There’s a perfect storm going on in the heat pump market. Policymakers and environmental advocates are touting this equipment as a solution to both climate change, and European dependence on Russian natural gas. Simultaneously, a plethora of legislation and regulations are emerging that are roiling the industry. These include new efficiency metrics, efficiency standards, federal tax credits, and refrigerant rules. Combined, they will make heat pumps more efficient, less expensive, and more climate friendly. They are also causing quite a bit of confusion for nearly everyone.

If you are a consumer in the heat pump market, an environmental advocate who wants to speak knowledgeably about building electrification, or just someone who wants to impress friends at cocktail parties, never fear. Read on to learn how the heat pump market is changing and why those changes will help mitigate climate change.

What you need to know about heat pump efficiency ratings

Whether you are planning to replace your air conditioner with a heat pump, or you are looking to influence public policy, you need to have a working understanding of two efficiency ratings: Heating Seasonal Performance Factor (HSPF) and Seasonal Energy Efficiency Ratio (SEER). The US Department of Energy requires that all heat pumps sold in the country be labeled with these ratings, and they are the basis for determining eligibility for virtually all government and utility efficiency programs.

They’re similar to the Environmental Protection Agency’s “miles per gallon” ratings for cars, and are determined by laboratory tests under standardized conditions. Two ratings are needed because heat pumps both heat and cool. HSPF expresses heating season efficiency and SEER expresses cooling season efficiency. The higher the ratings, the more efficient the equipment.

Manufacturers do a lot of research and development to boost their ratings, and charge more for higher rated products. Also, they’re used by designers, contractors, policymakers, and building code officials. The Air-Conditioning, Heating, and Refrigeration Institute, an industry trade group, provides an online directory that compiles the ratings. AHRI also governs how the ratings are determined, and continually upgrades them to be more representative of actual in-field performance.

Heat pump ratings V2.0

Now that you’ve got a working understanding of HSPF and SEER, I’m going to pull the rug out from under you.
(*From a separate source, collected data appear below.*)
/-! ### STATUS: a tree built -/

@[simp] theorem Status.treeBuilt_busy (st : Status) (d : Bool) : (st.treeBuilt d).busy = st.busy := rfl
@[simp] theorem Status.treeBuilt_done (st : Status) (d : Bool) : (st.treeBuilt d).done = st.done := rfl
@[simp] theorem Status.treeBuilt_err (st : Status) (d : Bool) : (st.treeBuilt d).err = st.err := rfl
@[simp] theorem Status.treeBuilt_degen (st : Status) (d : Bool) : (st.treeBuilt d).degen = d := rfl
@[simp] theorem Status.treeBuilt_freqValid (st : Status) (d : Bool) : (st.treeBuilt d).freqValid = st.freqValid := rfl
@[simp] theorem Status.treeBuilt_treeValid (st : Status) (d : Bool) : (st.treeBuilt d).treeValid = true := rfl
@[simp] theorem Status.treeBuilt_codesValid (st : Status) (d : Bool) : (st.treeBuilt d).codesValid = false := rfl
@[simp] theorem Status.treeBuilt_wdrop (st : Status) (d : Bool) : (st.treeBuilt d).wdrop = st.wdrop := rfl
@[simp] theorem Status.treeBuilt_errCode (st : Status) (d : Bool) : (st.treeBuilt d).errCode = st.errCode := rfl
@[simp] theorem Status.treeBuilt_lastOp (st : Status) (d : Bool) : (st.treeBuilt d).lastOp = st.lastOp := rfl

/-! ### STATUS: a code table built -/

@[simp] theorem Status.codesBuilt_busy (st : Status) : (st.codesBuilt).busy = st.busy := rfl
@[simp] theorem Status.codesBuilt_done (st : Status) : (st.codesBuilt).done = st.done := rfl
@[simp] theorem Status.codesBuilt_err (st : Status) : (st.codesBuilt).err = st.err := rfl
@[simp] theorem Status.codesBuilt_degen (st : Status) : (st.codesBuilt).degen = st.degen := rfl
@[simp] theorem Status.codesBuilt_freqValid (st : Status) : (st.codesBuilt).freqValid = st.freqValid := rfl
@[simp] theorem Status.codesBuilt_treeValid (st : Status) : (st.codesBuilt).treeValid = st.treeValid := rfl
@[simp] theorem Status.codesBuilt_codesValid (st : Status) : (st.codesBuilt).codesValid = true := rfl
@[simp] theorem Status.codesBuilt_wdrop (st : Status) : (st.codesBuilt).wdrop = st.wdrop := rfl
@[simp] theorem Status.codesBuilt_errCode (st : Status) : (st.codesBuilt).errCode = st.errCode := rfl
@[simp] theorem Status.codesBuilt_lastOp (st : Status) : (st.codesBuilt).lastOp = st.lastOp := rfl

/-! ### STATUS: a dropped write -/

@[simp] theorem Status.dropped_busy (st : Status) : (st.dropped).busy = st.busy := rfl
@[simp] theorem Status.dropped_done (st : Status) : (st.dropped).done = st.done := rfl
@[simp] theorem Status.dropped_err (st : Status) : (st.dropped).err = st.err := rfl
@[simp] theorem Status.dropped_degen (st : Status) : (st.dropped).degen = st.degen := rfl
@[simp] theorem Status.dropped_freqValid (st : Status) : (st.dropped).freqValid = st.freqValid := rfl
@[simp] theorem Status.dropped_treeValid (st : Status) : (st.dropped).treeValid = st.treeValid := rfl
@[simp] theorem Status.dropped_codesValid (st : Status) : (st.dropped).codesValid = st.codesValid := rfl
@[simp] theorem Status.dropped_wdrop (st : Status) : (st.dropped).wdrop = true := rfl
@[simp] theorem Status.dropped_errCode (st : Status) : (st.dropped).errCode = st.errCode := rfl
@[simp] theorem Status.dropped_lastOp (st : Status) : (st.dropped).lastOp = st.lastOp := rfl

/-! ### STATUS: write one to clear -/

@[simp] theorem Status.writeOneToClear_busy (st : Status) (v : Word) : (st.writeOneToClear v).busy = st.busy := rfl
@[simp] theorem Status.writeOneToClear_done (st : Status) (v : Word) : (st.writeOneToClear v).done = (st.done && !v.getLsbD 1) := rfl
@[simp] theorem Status.writeOneToClear_err (st : Status) (v : Word) : (st.writeOneToClear v).err = st.err := rfl
@[simp] theorem Status.writeOneToClear_degen (st : Status) (v : Word) : (st.writeOneToClear v).degen = st.degen := rfl
@[simp] theorem Status.writeOneToClear_freqValid (st : Status) (v : Word) : (st.writeOneToClear v).freqValid = st.freqValid := rfl
@[simp] theorem Status.writeOneToClear_treeValid (st : Status) (v : Word) : (st.writeOneToClear v).treeValid = st.treeValid := rfl
@[simp] theorem Status.writeOneToClear_codesValid (st : Status) (v : Word) : (st.writeOneToClear v).codesValid = st.codesValid := rfl
@[simp] theorem Status.writeOneToClear_wdrop (st : Status) (v : Word) : (st.writeOneToClear v).wdrop = (st.wdrop && !v.getLsbD 7) := rfl
@[simp] theorem Status.writeOneToClear_errCode (st : Status) (v : Word) : (st.writeOneToClear v).errCode = st.errCode := rfl
@[simp] theorem Status.writeOneToClear_lastOp (st : Status) (v : Word) : (st.writeOneToClear v).lastOp = st.lastOp := rfl

/-! ### Acceptance -/

@[simp] theorem State.accept_platform (s : State) (w : Word) : (s.accept w).platform = s.platform := rfl
@[simp] theorem State.accept_ie (s : State) (w : Word) : (s.accept w).ie = s.ie := rfl
@[simp] theorem State.accept_status (s : State) (w : Word) : (s.accept w).status = s.status.accept w := rfl
@[simp] theorem State.accept_srcAddr (s : State) (w : Word) : (s.accept w).srcAddr = s.srcAddr := rfl
@[simp] theorem State.accept_srcLen (s : State) (w : Word) : (s.accept w).srcLen = s.srcLen := rfl
@[simp] theorem State.accept_dstAddr (s : State) (w : Word) : (s.accept w).dstAddr = s.dstAddr := rfl
@[simp] theorem State.accept_dstCap (s : State) (w : Word) : (s.accept w).dstCap = s.dstCap := rfl
@[simp] theorem State.accept_outLen (s : State) (w : Word) : (s.accept w).outLen = s.outLen := rfl
@[simp] theorem State.accept_inUsed (s : State) (w : Word) : (s.accept w).inUsed = s.inUsed := rfl
@[simp] theorem State.accept_origLenLo (s : State) (w : Word) : (s.accept w).origLenLo = s.origLenLo := rfl
@[simp] theorem State.accept_origLenHi (s : State) (w : Word) : (s.accept w).origLenHi = s.origLenHi := rfl
@[simp] theorem State.accept_numLeaves (s : State) (w : Word) : (s.accept w).numLeaves = s.numLeaves := rfl
@[simp] theorem State.accept_root (s : State) (w : Word) : (s.accept w).root = s.root := rfl
@[simp] theorem State.accept_maxCodeLen (s : State) (w : Word) : (s.accept w).maxCodeLen = s.maxCodeLen := rfl
@[simp] theorem State.accept_packBitsLo (s : State) (w : Word) : (s.accept w).packBitsLo = s.packBitsLo := rfl
@[simp] theorem State.accept_packBitsHi (s : State) (w : Word) : (s.accept w).packBitsHi = s.packBitsHi := rfl
@[simp] theorem State.accept_pendCmd (s : State) (w : Word) : (s.accept w).pendCmd = w := rfl
@[simp] theorem State.accept_freq (s : State) (w : Word) : (s.accept w).freq = s.freq := rfl
@[simp] theorem State.accept_node (s : State) (w : Word) : (s.accept w).node = s.node := rfl
@[simp] theorem State.accept_codeLen (s : State) (w : Word) : (s.accept w).codeLen = s.codeLen := rfl
@[simp] theorem State.accept_code (s : State) (w : Word) : (s.accept w).code = s.code := rfl
@[simp] theorem State.accept_pristine (s : State) (w : Word) : (s.accept w).pristine = s.pristine := rfl
@[simp] theorem State.accept_mem (s : State) (w : Word) : (s.accept w).mem = s.mem := rfl
@[simp] theorem State.accept_agenda (s : State) (w : Word) : (s.accept w).agenda = s.agenda := rfl
@[simp] theorem State.accept_program (s : State) (w : Word) : (s.accept w).program = s.program := rfl
@[simp] theorem State.accept_line (s : State) (w : Word) : (s.accept w).line = s.line := rfl
@[simp] theorem State.accept_hostVars (s : State) (w : Word) : (s.accept w).hostVars = s.hostVars := rfl
@[simp] theorem State.accept_lastRead (s : State) (w : Word) : (s.accept w).lastRead = s.lastRead := rfl
@[simp] theorem State.accept_draws (s : State) (w : Word) : (s.accept w).draws = s.draws := rfl

/-! ### Success completion -/

@[simp] theorem State.complete_platform (s : State) (out used : Word) : (s.complete out used).platform = s.platform := rfl
@[simp] theorem State.complete_ie (s : State) (out used : Word) : (s.complete out used).ie = s.ie := rfl
@[simp] theorem State.complete_status (s : State) (out used : Word) : (s.complete out used).status = s.status.succeed := rfl
@[simp] theorem State.complete_srcAddr (s : State) (out used : Word) : (s.complete out used).srcAddr = s.srcAddr := rfl
@[simp] theorem State.complete_srcLen (s : State) (out used : Word) : (s.complete out used).srcLen = s.srcLen := rfl
@[simp] theorem State.complete_dstAddr (s : State) (out used : Word) : (s.complete out used).dstAddr = s.dstAddr := rfl
@[simp] theorem State.complete_dstCap (s : State) (out used : Word) : (s.complete out used).dstCap = s.dstCap := rfl
@[simp] theorem State.complete_outLen (s : State) (out used : Word) : (s.complete out used).outLen = out := rfl
@[simp] theorem State.complete_inUsed (s : State) (out used : Word) : (s.complete out used).inUsed = used := rfl
@[simp] theorem State.complete_origLenLo (s : State) (out used : Word) : (s.complete out used).origLenLo = s.origLenLo := rfl
@[simp] theorem State.complete_origLenHi (s : State) (out used : Word) : (s.complete out used).origLenHi = s.origLenHi := rfl
@[simp] theorem State.complete_numLeaves (s : State) (out used : Word) : (s.complete out used).numLeaves = s.numLeaves := rfl
@[simp] theorem State.complete_root (s : State) (out used : Word) : (s.complete out used).root = s.root := rfl
@[simp] theorem State.complete_maxCodeLen (s : State) (out used : Word) : (s.complete out used).maxCodeLen = s.maxCodeLen := rfl
@[simp] theorem State.complete_packBitsLo (s : State) (out used : Word) : (s.complete out used).packBitsLo = s.packBitsLo := rfl
@[simp] theorem State.complete_packBitsHi (s : State) (out used : Word) : (s.complete out used).packBitsHi = s.packBitsHi := rfl
@[simp] theorem State.complete_pendCmd (s : State) (out used : Word) : (s.complete out used).pendCmd = s.pendCmd := rfl
@[simp] theorem State.complete_freq (s : State) (out used : Word) : (s.complete out used).freq = s.freq := rfl
@[simp] theorem State.complete_node (s : State) (out used : Word) : (s.complete out used).node = s.node := rfl
@[simp] theorem State.complete_codeLen (s : State) (out used : Word) : (s.complete out used).codeLen = s.codeLen := rfl
@[simp] theorem State.complete_code (s : State) (out used : Word) : (s.complete out used).code = s.code := rfl
@[simp] theorem State.complete_pristine (s : State) (out used : Word) : (s.complete out used).pristine = s.pristine := rfl
@[simp] theorem State.complete_mem (s : State) (out used : Word) : (s.complete out used).mem = s.mem := rfl
@[simp] theorem State.complete_agenda (s : State) (out used : Word) : (s.complete out used).agenda = s.agenda := rfl
@[simp] theorem State.complete_program (s : State) (out used : Word) : (s.complete out used).program = s.program := rfl
@[simp] theorem State.complete_line (s : State) (out used : Word) : (s.complete out used).line = s.line := rfl
@[simp] theorem State.complete_hostVars (s : State) (out used : Word) : (s.complete out used).hostVars = s.hostVars := rfl
@[simp] theorem State.complete_lastRead (s : State) (out used : Word) : (s.complete out used).lastRead = s.lastRead := rfl
@[simp] theorem State.complete_draws (s : State) (out used : Word) : (s.complete out used).draws = s.draws := rfl

/-! ### CLEAR -/

@[simp] theorem State.cleared_platform (s : State) : (s.cleared).platform = s.platform := rfl
@[simp] theorem State.cleared_ie (s : State) : (s.cleared).ie = s.ie := rfl
@[simp] theorem State.cleared_status (s : State) : (s.cleared).status = s.status.invalidate := rfl
@[simp] theorem State.cleared_srcAddr (s : State) : (s.cleared).srcAddr = s.srcAddr := rfl
@[simp] theorem State.cleared_srcLen (s : State) : (s.cleared).srcLen = s.srcLen := rfl
@[simp] theorem State.cleared_dstAddr (s : State) : (s.cleared).dstAddr = s.dstAddr := rfl
@[simp] theorem State.cleared_dstCap (s : State) : (s.cleared).dstCap = s.dstCap := rfl
@[simp] theorem State.cleared_outLen (s : State) : (s.cleared).outLen = s.outLen := rfl
@[simp] theorem State.cleared_inUsed (s : State) : (s.cleared).inUsed = s.inUsed := rfl
@[simp] theorem State.cleared_origLenLo (s : State) : (s.cleared).origLenLo = 0#32 := rfl
@[simp] theorem State.cleared_origLenHi (s : State) : (s.cleared).origLenHi = 0#32 := rfl
@[simp] theorem State.cleared_numLeaves (s : State) : (s.cleared).numLeaves = 0#32 := rfl
@[simp] theorem State.cleared_root (s : State) : (s.cleared).root = 0x80000000#32 := rfl
@[simp] theorem State.cleared_maxCodeLen (s : State) : (s.cleared).maxCodeLen = 0#32 := rfl
@[simp] theorem State.cleared_packBitsLo (s : State) : (s.cleared).packBitsLo = 0#32 := rfl
@[simp] theorem State.cleared_packBitsHi (s : State) : (s.cleared).packBitsHi = 0#32 := rfl
@[simp] theorem State.cleared_pendCmd (s : State) : (s.cleared).pendCmd = s.pendCmd := rfl
@[simp] theorem State.cleared_freq (s : State) : (s.cleared).freq = s.freq := rfl
@[simp] theorem State.cleared_node (s : State) : (s.cleared).node = s.node := rfl
@[simp] theorem State.cleared_codeLen (s : State) : (s.cleared).codeLen = s.codeLen := rfl
@[simp] theorem State.cleared_code (s : State) : (s.cleared).code = s.code := rfl
@[simp] theorem State.cleared_pristine (s : State) : (s.cleared).pristine = true := rfl
@[simp] theorem State.cleared_mem (s : State) : (s.cleared).mem = s.mem := rfl
@[simp] theorem State.cleared_agenda (s : State) : (s.cleared).agenda = s.agenda := rfl
@[simp] theorem State.cleared_program (s : State) : (s.cleared).program = s.program := rfl
@[simp] theorem State.cleared_line (s : State) : (s.cleared).line = s.line := rfl
@[simp] theorem State.cleared_hostVars (s : State) : (s.cleared).hostVars = s.hostVars := rfl
@[simp] theorem State.cleared_lastRead (s : State) : (s.cleared).lastRead = s.lastRead := rfl
@[simp] theorem State.cleared_draws (s : State) : (s.cleared).draws = s.draws := rfl
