/-- What the byte loop has done when it ends well (rules R73, R244): exactly the missing symbols written, in order. -/
theorem State.unpackLoop_ok {s : State} {n : Int} {left k : Nat} {u : Unpacker} {r : Nat × Memory}
    (h : s.unpackLoop n left k u = .ok r) :
    ∃ out : List Byte, r.2 = u.mem.writeList (s.dstAddr.toNat + u.emitted) out
      ∧ (out ≠ [] → (u.emitted : Int) + out.length ≤ n) ∧ n ≤ u.emitted + out.length
      ∧ k ≤ r.1 ∧ r.1 ≤ k + left := by
  induction left generalizing k u with
  | zero =>
    rw [State.unpackLoop] at h
    split at h
    · simp at h
    · next he =>
      simp at h
      subst h
      exact ⟨[], rfl, by simp, by simpa using he, by simp, by simp⟩
  | succ left ih =>
    rw [State.unpackLoop] at h
    split at h
    · rw [Flow.andThen_eq_ok] at h
      obtain ⟨b, -, h⟩ := h
      rw [Flow.andThen_eq_ok] at h
      obtain ⟨v, h1, h⟩ := h
      obtain ⟨o1, h2, h3, h4⟩ := State.unpackBits_ok h1
      obtain ⟨o2, h5, h6, h7, h8, h9⟩ := ih h
      refine ⟨o1 ++ o2, ?_, ?_, ?_, by omega, by omega⟩
      · rw [h5, h2, Memory.writeList_append, h3, Nat.add_assoc]
      · intro hne
        rw [List.length_append]
        by_cases ho : o2 = []
        · have ho1 : o1 ≠ [] := by simpa [ho] using hne
          have := h4 ho1
          simp [ho]
          omega
        · have := h6 ho
          push_cast
          omega
      · rw [List.length_append]
        push_cast
        omega
    · next he =>
      simp at h
      subst h
      exact ⟨[], rfl, by simp, by simpa using he, by simp, by simp⟩

/-! ### No missing edge -/

/-- The cursor stands at a node with two children, or the tree is one leaf (rule R244). -/
def State.CursorFine (s : State) (u : Unpacker) : Prop :=
  s.numLeaves = 1#32 ∨ ∃ l r : HTree, (HTree.node l r).shownAt (s.node[·]?) u.cursor.toNat

theorem State.HasTree.cursor_start {s : State} (h : s.HasTree) (h0 : leafCount s.freq ≠ 0) (e : Nat) (m : Memory) :
    s.CursorFine { cursor := s.rootIndex, emitted := e, mem := m } := by
  by_cases h1 : s.numLeaves = 1#32
  · exact .inl h1
  · obtain ⟨t, ht, hl⟩ := h.shown h0
    cases t with
    | leaf x =>
      have : leafCount s.freq = 1 := by simpa [HTree.leaves] using hl.symm
      exact absurd ((h.numLeaves_eq 1 (by omega)).mpr this) h1
    | node l r => exact .inr ⟨l, r, ht⟩

theorem State.emitSymbol_cases (s : State) (x : BitVec 8) (u : Unpacker) :
    s.emitSymbol x u = .ok { cursor := s.rootIndex, emitted := u.emitted + 1
                             mem := u.mem.write (s.dstAddr.toNat + u.emitted) x }
      ∨ s.emitSymbol x u = .raise .outputUnavailable := by
  rw [State.emitSymbol]
  rcases s.dst_cases u.emitted x u.mem with ⟨h, -⟩ | ⟨h, -⟩ <;> rw [h]
  · exact .inl rfl
  · exact .inr rfl

/-- Consuming bits never meets a missing edge (rule R244): it ends well or raises an error. -/
theorem State.HasTree.unpackBits_total {s : State} (h : s.HasTree) (h0 : leafCount s.freq ≠ 0) (n : Int)
    (bs : List Bool) {u : Unpacker} (hu : s.CursorFine u) :
    (∃ v, s.unpackBits n bs u = .ok v ∧ s.CursorFine v) ∨ s.unpackBits n bs u = .raise .outputUnavailable
      ∨ s.unpackBits n bs u = .raise .malformedArtifact := by
  induction bs generalizing u with
  | nil => exact .inl ⟨u, rfl, hu⟩
  | cons b rest ih =>
    rw [State.unpackBits]
    split
    · have hbit : (∃ v, s.unpackBit u b = .ok v ∧ s.CursorFine v) ∨ s.unpackBit u b = .raise .outputUnavailable
          ∨ s.unpackBit u b = .raise .malformedArtifact := by
        have hemit : ∀ x, (∃ v, s.emitSymbol x u = .ok v ∧ s.CursorFine v)
            ∨ s.emitSymbol x u = .raise .outputUnavailable := by
          intro x
          rcases s.emitSymbol_cases x u with h1 | h1
          · exact .inl ⟨_, h1, h.cursor_start h0 _ _⟩
          · exact .inr h1
        rw [State.unpackBit]
        split
        · split
          · exact .inr (.inr rfl)
          · rcases hemit s.node[0].sym with h1 | h1
            · exact .inl h1
            · exact .inr (.inl h1)
        · next h1 =>
          rcases hu with hu | ⟨l, r, m, h2, h3, h4, h5⟩
          · exact absurd hu h1
          · replace h2 : s.node[u.cursor.toNat]? = some m := h2
            have hchild : ∀ t : HTree, t.shownAt (s.node[·]?) (if b then m.right else m.left).toNat →
                (∃ v, ((nodeAt s.node (if b then m.right else m.left)).andThen fun c =>
                    if c.leaf then s.emitSymbol c.sym u
                    else .ok { u with cursor := if b then m.right else m.left }) = .ok v ∧ s.CursorFine v)
                  ∨ ((nodeAt s.node (if b then m.right else m.left)).andThen fun c =>
                    if c.leaf then s.emitSymbol c.sym u
                    else .ok { u with cursor := if b then m.right else m.left }) = .raise .outputUnavailable := by
              intro t ht
              generalize (if b then m.right else m.left) = c at ht ⊢
              cases t with
              | leaf y =>
                obtain ⟨k, h6, h7, -⟩ := ht
                replace h6 : s.node[c.toNat]? = some k := h6
                simp only [nodeAt, h6, Flow.ok_andThen, h7, if_true]
                exact hemit _
              | node l' r' =>
                have ht' := ht
                obtain ⟨k, h6, h7, -⟩ := ht
                replace h6 : s.node[c.toNat]? = some k := h6
                simp only [nodeAt, h6, Flow.ok_andThen, h7, Bool.false_eq_true, if_false]
                exact .inl ⟨_, rfl, .inr ⟨l', r', ht'⟩⟩
            have e : nodeAt s.node u.cursor = .ok m := by simp [nodeAt, h2]
            rw [e, Flow.ok_andThen]
            cases b
            · rcases hchild l h4 with h8 | h8
              · exact .inl h8
              · exact .inr (.inl h8)
            · rcases hchild r h5 with h8 | h8
              · exact .inl h8
              · exact .inr (.inl h8)
      rcases hbit with ⟨v, h1, h2⟩ | h1 | h1
      · rw [h1, Flow.ok_andThen]
        exact ih h2
      · rw [h1]
        exact .inr (.inl rfl)
      · rw [h1]
        exact .inr (.inr rfl)
    · exact .inl ⟨u, rfl, hu⟩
As of New Year’s Day 2023, they were superseded by new ratings named HSPF2 and SEER2. You might think of them as version 2.0.

The new ratings are similar to their predecessors in most ways, with one notable exception: they were modified to more accurately reflect the amount of work heat pump indoor fans do to push air through ducts. The SEER2 and HSPF2 ratings include five times more indoor fan power than the old ratings. That change results in lower, but likely more realistic, ratings.

There’s no simple formula to take a piece of equipment rated under the old system and calculate its new ratings. Instead, manufacturers redesigned and tested their products based on the new ratings. That said, we do have an approximation of how much lower they are.

According to AHRI, if you had a group of ducted heat pumps, and you calculated their average HSPF, the average HSPF2 of that sample would probably be about 15 percent lower. The average SEER2 would probably be about 5 percent lower than the average SEER. Again, these ratios wouldn’t be precise for any individual unit, but for a group average, they’d probably be close. Also, this exercise is theoretical and you couldn’t actually do these calculations yourself. As new equipment comes out, it’s only being labeled with the new ratings, and not the old.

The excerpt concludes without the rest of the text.